Political polarization in the United States means that the overwhelming best predictor of a major party presidential candidate's electoral performance is the performance of the previous candidate of the party. This was clearly the case in this election. [All data in this post is at the county level. The socioeconomic data is from GeoFRED while the vote count is from here.]
In what follows, therefore, we will look at the correlates of Trump's performance relative to Mitt Romney's in 2012. This is the cleanest way to control for partisan polarization. We're going to examine the socioeconomic indicators of counties where Trump gained vote share compared to Romney.
Specifically, we will divide the counties into five buckets: Blowout, where Trump's vote share was 5 percent below Romney's; Major Loss, where Trump's vote share was between 5 and 2.5 percent below Romney's; Moderate Loss, where his vote share was between 2.5 and at par with Romney's; Moderate Gain, where Trump increased the GOP's share by less than 2.5 percent; Major Gain, where he increased it by between 2.5 and 5 percent; and finally, Land Slide, where Trump gained more than 5 percent relative to Romney.
More sophisticated strategies are certainly possible. But this strategy will allow us to visualize the data cleanly.
We begin with the number of counties. This chart is no surprise to anyone who watched the results on election night. A lot more of the map was colored red than in 2012. There was a major swing in a large number of counties.
But most such counties are very sparsely populated. The most populous counties actually went for Clinton at higher rates than they had gone for Obama in 2012. These two charts illustrate the GOP's astonishing geographic advantage.
Let's move on to socioeconomic variables. The next two charts show the median household income and per capita incomes averaged over all the counties in each of the six buckets. Both paint a consistent picture: Trump did worse than Romney in a typical affluent county, but did better than him in poorer counties. But neither was a strong correlate of Trump's performance. Median household income and per capita income explain only 13 percent and 10 percent of the variation in Trump's performance relative to Romney respectively.
The percentage of college graduates on the other hand, is a very strong predictor. It explains 35 percent of the variation in Trump's relative performance. High school diploma rate is, however, a poor predictor. Still, counties where Trump did worse than Romney typically had higher percentages of people with high school diplomas.
Trump did better than Romney in counties where poverty and unemployment rates are relatively high.
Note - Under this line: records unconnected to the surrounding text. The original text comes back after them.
-- ==== Sys2Proof/Laws/Dispatch.lean ====
section
/-! SUPPORT. What exec calls for each constructor, so that no proof unfolds the whole dispatch. -/
namespace Sys2Proof.Laws
open Sys2Proof.Machine
set_option Elab.async false
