/-! ## Objects after an update -/

@[simp] theorem core_setCore_same (s : State) (k : Nat) (c : Core) : (s.setCore k c).core k = c := by
  simp [State.core, find_put_same]
theorem core_setCore_other (s : State) (c : Core) {k j : Nat} (h : j ≠ k) : (s.setCore k c).core j = s.core j := by
  simp [State.core, find_put_other _ _ h]
@[simp] theorem here_setHere (s : State) (c : Core) : (s.setHere c).here = c := core_setCore_same s _ c
theorem core_setHere_other (s : State) (c : Core) {j : Nat} (h : j ≠ s.cur.core) : (s.setHere c).core j = s.core j :=
  core_setCore_other s c h
@[simp] theorem core_setByte (s : State) (a : Nat) (v : Byte) (k : Nat) : (s.setByte a v).core k = s.core k := rfl
@[simp] theorem here_setByte (s : State) (a : Nat) (v : Byte) : (s.setByte a v).here = s.here := rfl
@[simp] theorem core_modPart (s : State) (p : Nat) (f : Part → Part) (k : Nat) : (s.modPart p f).core k = s.core k := rfl
@[simp] theorem core_modUnit (s : State) (u : Nat) (f : MUnit → MUnit) (k : Nat) : (s.modUnit u f).core k = s.core k := rfl
@[simp] theorem core_modDie (s : State) (d : Nat) (f : Die → Die) (k : Nat) : (s.modDie d f).core k = s.core k := rfl
@[simp] theorem part_setCore (s : State) (k : Nat) (c : Core) (p : Nat) : (s.setCore k c).part p = s.part p := rfl
@[simp] theorem part_setHere (s : State) (c : Core) (p : Nat) : (s.setHere c).part p = s.part p := rfl
@[simp] theorem ctx_setCore (s : State) (k : Nat) (c : Core) (p a : Nat) : (s.setCore k c).ctx p a = s.ctx p a := rfl
@[simp] theorem launch_setCore (s : State) (k : Nat) (c : Core) (p l : Nat) : (s.setCore k c).launch p l = s.launch p l := rfl
@[simp] theorem byte_setCore (s : State) (k : Nat) (c : Core) (a : Nat) : (s.setCore k c).byte a = s.byte a := rfl
@[simp] theorem byte_setHere (s : State) (c : Core) (a : Nat) : (s.setHere c).byte a = s.byte a := rfl
@[simp] theorem byte_modPart (s : State) (p : Nat) (f : Part → Part) (a : Nat) : (s.modPart p f).byte a = s.byte a := rfl
@[simp] theorem byte_modUnit (s : State) (u : Nat) (f : MUnit → MUnit) (a : Nat) : (s.modUnit u f).byte a = s.byte a := rfl
/-- A partition that exists, after a change of it. -/
theorem find_modPart (s : State) (p : Nat) (f : Part → Part) (j : Nat) :
    Tab.find (s.modPart p f).parts j = if j = p then (Tab.find s.parts j).map f else Tab.find s.parts j := find_upd s.parts p j f
theorem part_modPart (s : State) (p : Nat) (f : Part → Part) (q : Part) (h : Tab.find s.parts p = some q) :
    (s.modPart p f).part p = f q := by
  simp only [State.part, find_modPart, h, if_true, Option.map_some, Option.getD_some]
theorem part_modPart_other (s : State) (f : Part → Part) {p j : Nat} (h : j ≠ p) : (s.modPart p f).part j = s.part j := by
  simp only [State.part, find_modPart, h, if_false]
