theorem RoundTrip.kxor (g : Guard) (d : Nat) (a : Nat) (b : Nat) : Statement (.kxor g d a b) := by
  intro h sl hs
  change (decide (g.pred < 12) && decide (d < 8) && decide (a < 8) && decide (b < 8)) = true at h
  simp only [Bool.and_eq_true, decide_eq_true_eq] at h
  obtain ⟨⟨⟨h0, h1⟩, h2⟩, h3⟩ := h
  obtain rfl : SlotClass.v = sl := Option.some.inj (of_decide_eq_true hs)
  have t3 : (1 * 2 ^ 1 + 0) < 2 ^ 6 := lt_field (n := 2) (Nat.lt_succ_self 1) (by decide) (by decide)
  have t2 : (b * 2 ^ 6 + (1 * 2 ^ 1 + 0)) < 2 ^ 11 := lt_field (n := 8) h3 t3 (by decide)
  have t1 : (a * 2 ^ 11 + (b * 2 ^ 6 + (1 * 2 ^ 1 + 0))) < 2 ^ 16 := lt_field (n := 8) h2 t2 (by decide)
  have t0 : (d * 2 ^ 16 + (a * 2 ^ 11 + (b * 2 ^ 6 + (1 * 2 ^ 1 + 0)))) < 2 ^ 21 := lt_field (n := 8) h1 t1 (by decide)
  obtain ⟨wd, hw⟩ : ∃ wd, g.neg.toNat * 2 ^ 31 + g.pred * 2 ^ 27 + 29 * 2 ^ 21 + (d * 2 ^ 16 + (a * 2 ^ 11 + (b * 2 ^ 6 + (1 * 2 ^ 1 + 0)))) = wd := ⟨_, rfl⟩
  change decodeWord .v (g.neg.toNat * 2 ^ 31 + g.pred * 2 ^ 27 + 29 * 2 ^ 21 + (d * 2 ^ 16 + (a * 2 ^ 11 + (b * 2 ^ 6 + (1 * 2 ^ 1 + 0))))) = _
  rw [hw, decodeWord_op .v g 29 _ wd h0 (by decide) t0 (by decide) hw]
  change decodeV g wd = _
  have em := fld_major g 29 _ wd (by decide) t0 hw
  have f20_19 : fld wd 20 19 = 0 := (fld_body g 29 _ wd 20 19 (by decide) (by decide) hw).trans (fld_above (lt_field (n := 8) h1 t1 (by decide)))
  have f15_14 : fld wd 15 14 = 0 := (fld_body g 29 _ wd 15 14 (by decide) (by decide) hw).trans ((fld_below (by decide) (by decide)).trans (fld_above (lt_field (n := 8) h2 t2 (by decide))))
  have f10_9 : fld wd 10 9 = 0 := (fld_body g 29 _ wd 10 9 (by decide) (by decide) hw).trans ((fld_below (by decide) (by decide)).trans ((fld_below (by decide) (by decide)).trans (fld_above (lt_field (n := 8) h3 t3 (by decide)))))
  have f5_3 : fld wd 5 3 = 0 := (fld_body g 29 _ wd 5 3 (by decide) (by decide) hw).trans ((fld_below (by decide) (by decide)).trans ((fld_below (by decide) (by decide)).trans ((fld_below (by decide) (by decide)).trans (fld_above (lt_field (n := 2) (Nat.lt_succ_self 1) (by decide) (by decide))))))
  have f18_16 : fld wd 18 16 = d := (fld_body g 29 _ wd 18 16 (by decide) (by decide) hw).trans (fld_here (n := 8) h1 t1 (by decide))
  have f13_11 : fld wd 13 11 = a := (fld_body g 29 _ wd 13 11 (by decide) (by decide) hw).trans ((fld_below (by decide) (by decide)).trans (fld_here (n := 8) h2 t2 (by decide)))
  have f8_6 : fld wd 8 6 = b := (fld_body g 29 _ wd 8 6 (by decide) (by decide) hw).trans ((fld_below (by decide) (by decide)).trans ((fld_below (by decide) (by decide)).trans (fld_here (n := 8) h3 t3 (by decide))))
  have f2_0 : fld wd 2 0 = 2 := (fld_body g 29 _ wd 2 0 (by decide) (by decide) hw).trans ((fld_below (by decide) (by decide)).trans ((fld_below (by decide) (by decide)).trans ((fld_below (by decide) (by decide)).trans (by decide))))
  have ha : decodeV g wd = need (fld wd 20 19 = 0 ∧ fld wd 15 14 = 0 ∧ fld wd 10 9 = 0 ∧ fld wd 5 3 = 0) (.ok (.kxor g (fld wd 18 16) (fld wd 13 11) (fld wd 8 6))) := by
    unfold decodeV; rw [em, f2_0]; rfl
  rw [ha]
  simp only [need, f20_19, f15_14, f10_9, f5_3, f18_16, f13_11, f8_6, and_self, if_true]
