/-- The units of the launch, FREE with the last holder 3 (R186). -/
def freeUnits (s : State) (ks : List Nat) : State := ks.foldl (fun s k => s.modUnit (unitOf k) fun u => { MUnit.reset with active := u.active }) s
/-- A member of launch l as its start leaves it. -/
def startMember (l : Nat) (c : Core) : Core := if c.st = .bound ∧ c.launch = l then { c with st := .running } else c
/-- The members of launch l, started (R270). -/
def startMembers (l : Nat) (s : State) (ks : List Nat) : State :=
  ks.foldl (fun s k => let c := s.core k; if c.st = .bound ∧ c.launch = l then s.setCore k { c with st := .running } else s) s

theorem unit_freeUnits (s : State) (ks : List Nat) (u : Nat) :
    (freeUnits s ks).unit u = if u ∈ ks.map unitOf then { MUnit.reset with active := (s.unit u).active } else s.unit u := by
  unfold freeUnits
  induction ks generalizing s with
  | nil => rfl
  | cons k ks ih =>
    rw [List.foldl_cons, ih, unit_modUnit]
    by_cases hk : u = unitOf k
    · simp [hk]
    · simp [hk]

theorem freeUnits_keeps (s : State) (ks : List Nat) : (freeUnits s ks).cores = s.cores ∧ (freeUnits s ks).parts = s.parts ∧ (freeUnits s ks).mem = s.mem :=
  List.foldlRecOn (motive := fun (t : State) => t.cores = s.cores ∧ t.parts = s.parts ∧ t.mem = s.mem) _ _ ⟨rfl, rfl, rfl⟩ fun _ ht _ _ => ht

theorem startMembers_keeps (l : Nat) (s : State) (ks : List Nat) :
    (startMembers l s ks).units = s.units ∧ (startMembers l s ks).parts = s.parts ∧ (startMembers l s ks).mem = s.mem := by
  refine List.foldlRecOn (motive := fun (t : State) => t.units = s.units ∧ t.parts = s.parts ∧ t.mem = s.mem) _ _ ⟨rfl, rfl, rfl⟩ fun t ht k _ => ?_
  dsimp only
  split
  · exact ht
  · exact ht

theorem startMember_idem (l : Nat) (c : Core) : startMember l (startMember l c) = startMember l c := by
  by_cases h : c.st = .bound ∧ c.launch = l
  · have hstarted : startMember l c = { c with st := .running } := if_pos h
    rw [hstarted]
    exact if_neg fun h' => CoreSt.noConfusion h'.1
  · have hkept : startMember l c = c := if_neg h
    rw [hkept, hkept]

theorem core_startMembers (l : Nat) (s : State) (ks : List Nat) (j : Nat) :
    (startMembers l s ks).core j = if j ∈ ks then startMember l (s.core j) else s.core j := by
  refine core_foldl (startMember_idem l) (fun t k => ?_) (fun t k _ i => ?_) ks j
  · dsimp only
    split
    · rfl
    · rfl
  · dsimp only
    unfold startMember
    split
    · rw [core_setCore_eq]
      by_cases hi : i = k
      · subst hi
        rw [if_pos rfl, if_pos rfl, if_pos ‹_›]
      · rw [if_neg hi, if_neg hi]
    · by_cases hi : i = k
      · subst hi
        rw [if_pos rfl, if_neg ‹_›]
      · rw [if_neg hi]

theorem launch_of_find (hq : Tab.find s.parts p = some q) (l : Nat) : s.launch p l = Tab.find q.launches l := by rw [State.launch, part_of_find hq]

theorem launchStart_next (hq : Tab.find s.parts p = some q) (hy : Tab.find q.launches l = some y) (hx : Tab.find q.ctxs y.asid = some x)
    (hnew : y.running = false) (hheld : q.held = false) (hstart : y.start ≤ q.stime) (hst : x.st = .active)
    (hfrozen : ∀ j ∈ y.members, (s.core j).ftick + x.ctoff ≤ q.stime) :
    ∃ t, exec (.launchStart p l) s = .next t ∧ (∃ y', t.launch p l = some y' ∧ y'.running = true) ∧ t.mem = s.mem ∧
      (∀ j, t.core j = if j ∈ y.members ∧ (s.core j).st = .bound ∧ (s.core j).launch = l then { s.core j with st := .running } else s.core j) ∧
      ∀ u, t.unit u = if u ∈ y.members.map unitOf then { MUnit.reset with active := (s.unit u).active } else s.unit u := by
  have hlaunch : s.launch p l = some y := (launch_of_find hq l).trans hy
  have hnow : s.startsNow p y = true := by
    unfold State.startsNow
    rw [part_of_find hq, ctx_of_find hq, hx, hnew, hheld, Option.any_some, hst, decide_eq_true hstart]
    simpa using hfrozen
  let s1 := s.modLaunch p l fun y => { y with running := true }
  have hexec : exec (.launchStart p l) s = .next (startMembers l (freeUnits s1 y.members) y.members) := by
    rw [exec_launchStart, execLaunchStart, hlaunch]
    exact if_pos hnow
  obtain ⟨hunits, hparts, hmem⟩ := startMembers_keeps l (freeUnits s1 y.members) y.members
  obtain ⟨hcores', hparts', hmem'⟩ := freeUnits_keeps s1 y.members
  refine ⟨_, hexec, ⟨{ y with running := true }, ?_, rfl⟩, hmem.trans hmem', fun j => ?_, fun u => ?_⟩
  · have hrunning := launch_modLaunch s p l fun y => { y with running := true }
    rw [hlaunch] at hrunning
    unfold State.launch State.part
    rw [hparts, hparts']
    exact hrunning
  · have hcore : (freeUnits s1 y.members).core j = s.core j := by
      unfold State.core
      rw [hcores']
      rfl
    rw [core_startMembers, hcore, startMember]
    simp only [ite_and]
  · have hunit : (startMembers l (freeUnits s1 y.members) y.members).unit u = (freeUnits s1 y.members).unit u := by
      unfold State.unit
      rw [hunits]
    rw [hunit]
    exact unit_freeUnits s1 y.members u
Although the gradient is not constant.
Similarly, Trump did well in counties where the proportion of people relying on food stamps is high.
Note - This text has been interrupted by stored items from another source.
/-- Settles O56: the encoding is a framed run with the checksum of its covered bytes in the checksum's place. -/
theorem encodeLaysOutFrame : Obligations.EncodeLaysOutFrame := by
  refine fun c i p => ⟨fun h => by rw [encodeFrame, if_pos h], fun h => ⟨_, encodeFrame_of_le h, ?_⟩⟩
  rw [sliceBytes_framed_covered]
  exact ⟨framed_length .., rfl, rfl, rfl, rfl, runLength_framed _ _ _ _ h, fun _ ho => framed_getElem?_payload _ _ _ _ _ ho,
    framed_getElem?_ckA .., framed_getElem?_ckB ..⟩

end Sys2Proof.Machine

/-! ## Runs and their traces, cycle by cycle and cut in two (spec/00_scope.md R8, spec/30_encoding.md R54) -/

namespace Sys2Proof.Machine

section Runs
variable {s t u : State}

theorem runCycles_cons {c : CycleInput} (cs : List CycleInput) (h : tick s c = .next t) :
    runCycles (c :: cs) s = runCycles cs t := by
  rw [runCycles, h]

theorem runCycles_cons_next {c : CycleInput} {cs : List CycleInput} :
    runCycles (c :: cs) s = .next u ↔ ∃ t, tick s c = .next t ∧ runCycles cs t = .next u := by
  rw [runCycles]
  cases tick s c <;> simp

/-- A cycle that completes adds its operation and the state after it to the trace. -/
theorem opTrace_cons {c : CycleInput} (h : tick s c = .next t) :
    ∃ i, ∀ cs, opTrace (c :: cs) s = (i, t) :: opTrace cs t := by
  obtain ⟨i, hdecode, hexec⟩ := tick_next.1 h
  exact ⟨i, fun cs => by simp only [opTrace, hdecode, hexec]⟩

/-- A run on `cs` and then `ds` is the run on `ds` from where the one on `cs` ends. -/
theorem runCycles_append {cs : List CycleInput} (ds : List CycleInput) (h : runCycles cs s = .next t) :
    runCycles (cs ++ ds) s = runCycles ds t := by
  induction cs generalizing s with
  | nil => rw [List.nil_append, next_inj.1 h]
  | cons c cs ih =>
    obtain ⟨r, htick, hrun⟩ := runCycles_cons_next.1 h
    rw [List.cons_append, runCycles_cons _ htick, ih hrun]

theorem opTrace_append {cs : List CycleInput} (ds : List CycleInput) (h : runCycles cs s = .next t) :
    opTrace (cs ++ ds) s = opTrace cs s ++ opTrace ds t := by
  induction cs generalizing s with
  | nil => rw [next_inj.1 h]; rfl
  | cons c cs ih =>
    obtain ⟨r, htick, hrun⟩ := runCycles_cons_next.1 h
    obtain ⟨i, htrace⟩ := opTrace_cons htick
    rw [List.cons_append, htrace, htrace, ih hrun, List.cons_append]

theorem eventTrace_append {cs : List CycleInput} (ds : List CycleInput) (h : runCycles cs s = .next t) :
    eventTrace (cs ++ ds) s = eventTrace cs s ++ eventTrace ds t := by
  simp only [eventTrace, opTrace_append ds h, List.map_append, List.filter_append]

theorem eventTrace_singleton {c : CycleInput} (h : tick s c = .next t) :
    eventTrace [c] s = if t.ev = .none then [] else [t.ev] := by
  obtain ⟨i, htrace⟩ := opTrace_cons h
  rw [eventTrace, htrace]
  by_cases hev : t.ev = .none <;> simp [opTrace, hev]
But his performance was uncorrelated with crime rates. On the other hand, it was correlated with youth idleness rate---the percentage of 16-19 year olds who are neither working nor employed.
Similarly, counties where Trump improved on Romney's performance had higher percentages of families with children that are single parent households.
Finally, Trump did worse than Romney in counties with positive net migration rates and he did better in counties with negative net migration rates. This is the only dynamic variable we have in the dataset. (The others are snapshots and do not tell how things are changing in the counties.) It is therefore very interesting to find a clean correlation between net migration rates and Trump's relative performance. The upshot is that Trump did well in places that are hemorrhaging people.
A consistent picture emerges from all these charts. Trump got to the White House by outperforming Mitt Romney is counties that are less educated, have lower incomes and higher poverty rates, where a greater proportion of people rely on food stamps, where many young adults are idle and children are growing up in broken homes. This is the America that is getting left behind. People are quite literally leaving these counties for greener pastures.
We have yet to tackle the why of it all. Why has America become so regionally polarized? Is it global trade? Automation? Skill-biased technological change? The neoliberal policy consensus? The political economy of Washington, DC? A fairly coherent narrative can be constructed along any of these threads. It is much harder to evaluate their relative importance. And even harder to devise meaningful policy solutions.
While we quietly thank our stars that Trump is getting tamed by adult supervision, we cannot go back to ignoring fly-over country. For we now know quite well what happens when we do.